Of late years the Malays have mostly abandoned their lawless roving habits, and are now spoken of as a somewhat mild, patient, and taciturn people, occupied chiefly with trade and agriculture, and distinguished especially for their extreme courtesy towards each other and strangers. But the old fiery spirit still smoulders beneath an apparently passive exterior, and too frequently reveals itself in those sudden outbursts of murderous frenzies known as 'running amuck.' The Malay intellect is of a low order, and the race has never developed a native culture, their civilisation being entirely due to foreign influences, chiefly Hindu and Arab. The Malay language, which is soft and harmonious and of simple structure, is written in the Arabic character, which is ill suited for the purpose. Lately the Roman system has been largely adopted, especially in the Dutch and English dependencies. The literature, which is copious, comprises poetical compositions, such as rhyming-proverbs, love-songs, and dramas displaying some originality, but little imagination. The prose-writings (histories and chronicles in which truth and fiction are inextricably interwoven, treatises on law, theology, and ethics) are mostly based on Arab or Persian models.

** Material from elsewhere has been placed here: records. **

/-- Table DI-7. -/
def tblDI7 : List ObjDef := [
  { base := 0x1000, sub := 0x00, ty := .u32, acc := .const },
  { base := 0x1001, sub := 0x00, ty := .u8, acc := .ro },
  { base := 0x1005, sub := 0x00, ty := .u32, acc := .rw, dflt := 0x80 },
  { base := 0x1008, sub := 0x00, ty := (.str 6), acc := .const },
  { base := 0x1009, sub := 0x00, ty := (.str 4), acc := .const },
  { base := 0x100A, sub := 0x00, ty := (.str 16), acc := .const },
  { base := 0x1014, sub := 0x00, ty := .u32, acc := .rw, dflt := 0x80 },
  { base := 0x1015, sub := 0x00, ty := .u16, acc := .rw },
  { base := 0x1017, sub := 0x00, ty := .u16, acc := .rw },
  { base := 0x1018, sub := 0x01, ty := .u32, acc := .const },
  { base := 0x1018, sub := 0x02, ty := .u32, acc := .const },
  { base := 0x1018, sub := 0x03, ty := .u32, acc := .const },
  { base := 0x1018, sub := 0x04, ty := .u32, acc := .const },
  { base := 0x1200, sub := 0x01, ty := .u32, acc := .const },
  { base := 0x1200, sub := 0x02, ty := .u32, acc := .const },
  { base := 0x1800, sub := 0x01, ty := .u32, acc := .rw },
  { base := 0x1800, sub := 0x02, ty := .u8, acc := .rw, dflt := 0xFE },
  { base := 0x1800, sub := 0x03, ty := .u16, acc := .rw },
  { base := 0x1800, sub := 0x05, ty := .u16, acc := .rw },
  { base := 0x1A00, sub := 0x00, ty := .u8, acc := .const },
  { base := 0x1A00, sub := 0x01, ty := .u32, acc := .const },
  { base := 0x1A00, sub := 0x02, ty := .u32, acc := .const },
  { base := 0x1A00, sub := 0x03, ty := .u32, acc := .const },
  { base := 0x1A00, sub := 0x04, ty := .u32, acc := .const },
  { base := 0x1A00, sub := 0x05, ty := .u32, acc := .const },
  { base := 0x1A00, sub := 0x06, ty := .u32, acc := .const },
  { base := 0x1A00, sub := 0x07, ty := .u32, acc := .const },
  { base := 0x1A00, sub := 0x08, ty := .u32, acc := .const },
  { base := 0x1018, sub := 0x00, ty := .u8, acc := .const, dflt := 0x4 },
  { base := 0x1200, sub := 0x00, ty := .u8, acc := .const, dflt := 0x2 },
  { base := 0x1800, sub := 0x00, ty := .u8, acc := .const, dflt := 0x5 } ]

/-- Table DI-10. -/
def tblDI10 : List ObjDef := [
  { base := 0x3000, sub := 0x00, ty := .u8, acc := .const, dflt := 0x4 },
  { base := 0x3000, sub := 0x01, ty := .path, acc := .rw },
  { base := 0x3000, sub := 0x02, ty := .u8, acc := .wo },
  { base := 0x3000, sub := 0x03, ty := .u32, acc := .ro, dflt := 0xFFFFFFFF },
  { base := 0x3000, sub := 0x04, ty := .u32, acc := .ro, dflt := 0xFFFFFFFF } ]

/-- Table DI-11. -/
def tblDI11 : List ObjDef := [
  { base := 0x20F0, sub := 0x00, ty := .u8, acc := .const, dflt := 0x4 },
  { base := 0x20F0, sub := 0x01, ty := .u8, acc := .rw },
  { base := 0x20F0, sub := 0x02, ty := .u8, acc := .ro },
  { base := 0x20F0, sub := 0x03, ty := .u8, acc := .rw },
  { base := 0x20F0, sub := 0x04, ty := .u8, acc := .ro },
  { base := 0x20F1, sub := 0x00, ty := .u8, acc := .const, dflt := 0x5 },
  { base := 0x20F1, sub := 0x01, ty := .u8, acc := .ro },
  { base := 0x20F1, sub := 0x02, ty := .u8, acc := .ro },
  { base := 0x20F1, sub := 0x03, ty := .u32, acc := .rw, whole := .cnt },
  { base := 0x20F1, sub := 0x04, ty := .u32, acc := .ro },
  { base := 0x20F1, sub := 0x05, ty := .u32, acc := .rw, whole := .cnt },
  { base := 0x20F2, sub := 0x00, ty := .u8, acc := .const, dflt := 0x3 },
  { base := 0x20F2, sub := 0x01, ty := .u32, acc := .rw, whole := .cnt },
  { base := 0x20F2, sub := 0x02, ty := .u32, acc := .ro },
  { base := 0x20F2, sub := 0x03, ty := .u8, acc := .ro } ]
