-- ==== Sys2Proof/Machine/Section.lean ====
section
/-!
DEFINITION. Section overhead and the OTN line layer, receive side: pipelines, holds, acceptance and counting, DCC
(R149 to R171).
-/
namespace Sys2Proof.Machine

/-! ## Frames -/

/-- The byte of a frame of `cols` columns at a row and column, both from 1. -/
def byteAt (f : List Byte) (cols row col : Nat) : Byte := f.getD ((row - 1) * cols + col - 1) 0

/-- The columns of an STM-N frame. -/
abbrev sdhCols (n : Nat) : Nat := 270 * n

/-- An STM-N frame without its RSOH: what B2 covers (Table SO-3). -/
def withoutRsoh (n : Nat) (f : List Byte) : List Byte :=
  (List.range 3).flatMap (fun r => (f.drop (r * sdhCols n + 9 * n)).take (261 * n)) ++ f.drop (3 * sdhCols n)

/-- The B2 of a frame before scrambling: BIP-24N. -/
def b2Of (n : Nat) (f : List Byte) : List Byte := bipN (3 * n) (withoutRsoh n f)

/-- The B2 bytes that a frame carries. -/
def b2Bytes (n : Nat) (f : List Byte) : List Byte := (f.drop (4 * sdhCols n)).take (3 * n)

/-- The OPUk of an OTU frame, columns 15 to 3824. -/
def opuk (f : List Byte) : List Byte := (List.range 4).flatMap (fun r => (f.drop (r * 4080 + 14)).take 3810)

/-- The DCC bytes of a frame, in byte order: D1 to D3, or D4 to D12 (Table SO-3). -/
def dccBytes (n : Nat) (f : List Byte) (multiplex : Bool) : List Byte :=
  let row := fun r => [byteAt f (sdhCols n) r 1, byteAt f (sdhCols n) r (3 * n + 1), byteAt f (sdhCols n) r (6 * n + 1)]
  if multiplex then row 6 ++ row 7 ++ row 8 else row 3

/-! ## Section state of a port -/

def Dev.secRx (d : Dev) (p : Nat) : SecRx := smLook {} d.oh.rx p
def Dev.secTx (d : Dev) (p : Nat) : SecTx := smLook {} d.oh.tx p
def Dev.onSecRx (d : Dev) (p : Nat) (f : SecRx → SecRx) : Dev :=
  d.onOh (fun o => { o with rx := smPut {} o.rx p (f (smLook {} o.rx p)) })
def Dev.onSecTx (d : Dev) (p : Nat) (f : SecTx → SecTx) : Dev :=
  d.onOh (fun o => { o with tx := smPut {} o.tx p (f (smLook {} o.tx p)) })

/-- PORT_TYPE in force. -/
def Dev.portTy (d : Dev) (p : Nat) : Nat := portType d.active p

/-- The action bits of a port or path that the pipelines apply: ACTION_STATUS as it stood at the latest boundary of the port or path
(R16), with a path's H4_LOM in bit 16. -/
def Dev.act (d : Dev) (a : Nat) : Nat := smLook 0 d.acts a

/-- Whether the section processor works on a port: its block runs and the port is enabled. -/
def Dev.secRuns (d : Dev) (p : Nat) : Bool := d.runs gSection && portOn d.active p

/-- Whether a port's frame is marked OOF: the port is OOF, or a lock at another phase has cut the frame (R137). -/
def Dev.frameMarked (d : Dev) (p : Nat) : Bool := d.portOof p || d.align.cut.contains p

/-- Whether the client frame of an OTU port is marked OOF (R137, R198). -/
def Dev.clientMarked (d : Dev) (p : Nat) : Bool := d.clientOof p || d.align.cut.contains (64 + p)

/-- The hold of Table SO-2 row 1: the frame is marked OOF or LOS is declared on the port. -/
def Dev.soHold (d : Dev) (p : Nat) : Bool := d.frameMarked p || d.portLos p

/-- SO_STATUS as a read returns it. -/
def Dev.soStatus (d : Dev) (p : Nat) : Nat :=
  putBits (d.rd (keyAt O.SO_STATUS p)) 7 1 (ofBit (d.secRuns p && d.soHold p))

/-- The raw defects of a port (Table DF-1). -/
def Dev.portRaw (d : Dev) (p : Nat) : Nat := d.rd (keyCtx O.DEFECT_RAW (portAddr p))

/-- MS-AIS declared; ODU-AIS, ODU-OCI or ODU-LCK declared (Table SO-2). -/
def Dev.msAisDeclared (d : Dev) (p : Nat) : Bool := bit (d.portRaw p) 5
def Dev.oduDown (d : Dev) (p : Nat) : Bool := d.portRaw p &&& 0x1C00 != 0

/-! ## DCC queues (R161 to R164) -/

/-- The queue that a port's channel names; 0xFF for none. -/
def Dev.dccQueue (d : Dev) (p : Nat) (multiplex : Bool) : Nat :=
  d.genA (keyAt (if multiplex then O.DCC_QUEUE_M else O.DCC_QUEUE_R) p)

def Dev.dccRx (d : Dev) (q : Nat) : List Byte := smLook [] d.oh.dccRx q
def Dev.dccTx (d : Dev) (q : Nat) : List Byte := smLook [] d.oh.dccTx q
def Dev.putDccRx (d : Dev) (q : Nat) (l : List Byte) : Dev := d.onOh (fun o => { o with dccRx := smPut [] o.dccRx q l })
def Dev.putDccTx (d : Dev) (q : Nat) (l : List Byte) : Dev := d.onOh (fun o => { o with dccTx := smPut [] o.dccTx q l })

/-- Whether a port's channel has a queue: one is named and the port is enabled (R161). -/
def Dev.dccOn (d : Dev) (p : Nat) (multiplex : Bool) : Bool := portOn d.active p && d.dccQueue p multiplex < 16

/-- A frame's DCC bytes are appended, or dropped whole, which the visit counts (R162, Table SO-9). -/
def Dev.dccCapture (d : Dev) (p : Nat) (multiplex : Bool) (l : List Byte) : Dev :=
  if !d.dccOn p multiplex then d
  else
    let q := d.dccQueue p multiplex
    let old := d.dccRx q
    if old.length + l.length > 4096 then
      d.onSecRx p (fun x => { x with recs := x.recs ++ [.dccLost l.length] })
    else d.putDccRx q (old ++ l)

/-- Bytes that paired writes bring a channel's transmit queue at a boundary still to come (R164, R173). -/
def Dev.dccComing (d : Dev) (p : Nat) (multiplex : Bool) : Nat :=
  (d.pairWait.filter (fun w => w.idx == 0x28C0 + p && w.sub == (if multiplex then 0xC else 0xB))).foldl (fun n w => n + w.data.length) 0

/-- Free bytes of a channel's transmit queue, those that are coming taken up already (log entry 144); 0 where it has none (Table
SO-8). -/
def Dev.dccFree (d : Dev) (p : Nat) (multiplex : Bool) : Nat :=
  if d.dccOn p multiplex then 4096 - (d.dccTx (d.dccQueue p multiplex)).length - d.dccComing p multiplex else 0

See J. Crawfurd, History of the Indian Archipelago; Logan, Journal of the Indian Archipelago and East Asia, and Ethnology of the Indian Archipelago; A. R. Wallace, The Malay Archipelago; T. J. Newbold, Account of the British Settlements in the Straits of Malacca; W. E. Maxwell, Manual of the Malay Language; Miklukho Maklay, Ethnological Excursion in Johor; A. H. Keane, Relations of the Indo-Chinese and Inter-Oceanic Races and Languages; Von Rosenberg, Die Malayische Archipel, und Folklore of the Malays; Journal of the Straits Branch of the Royal Asiatic Society.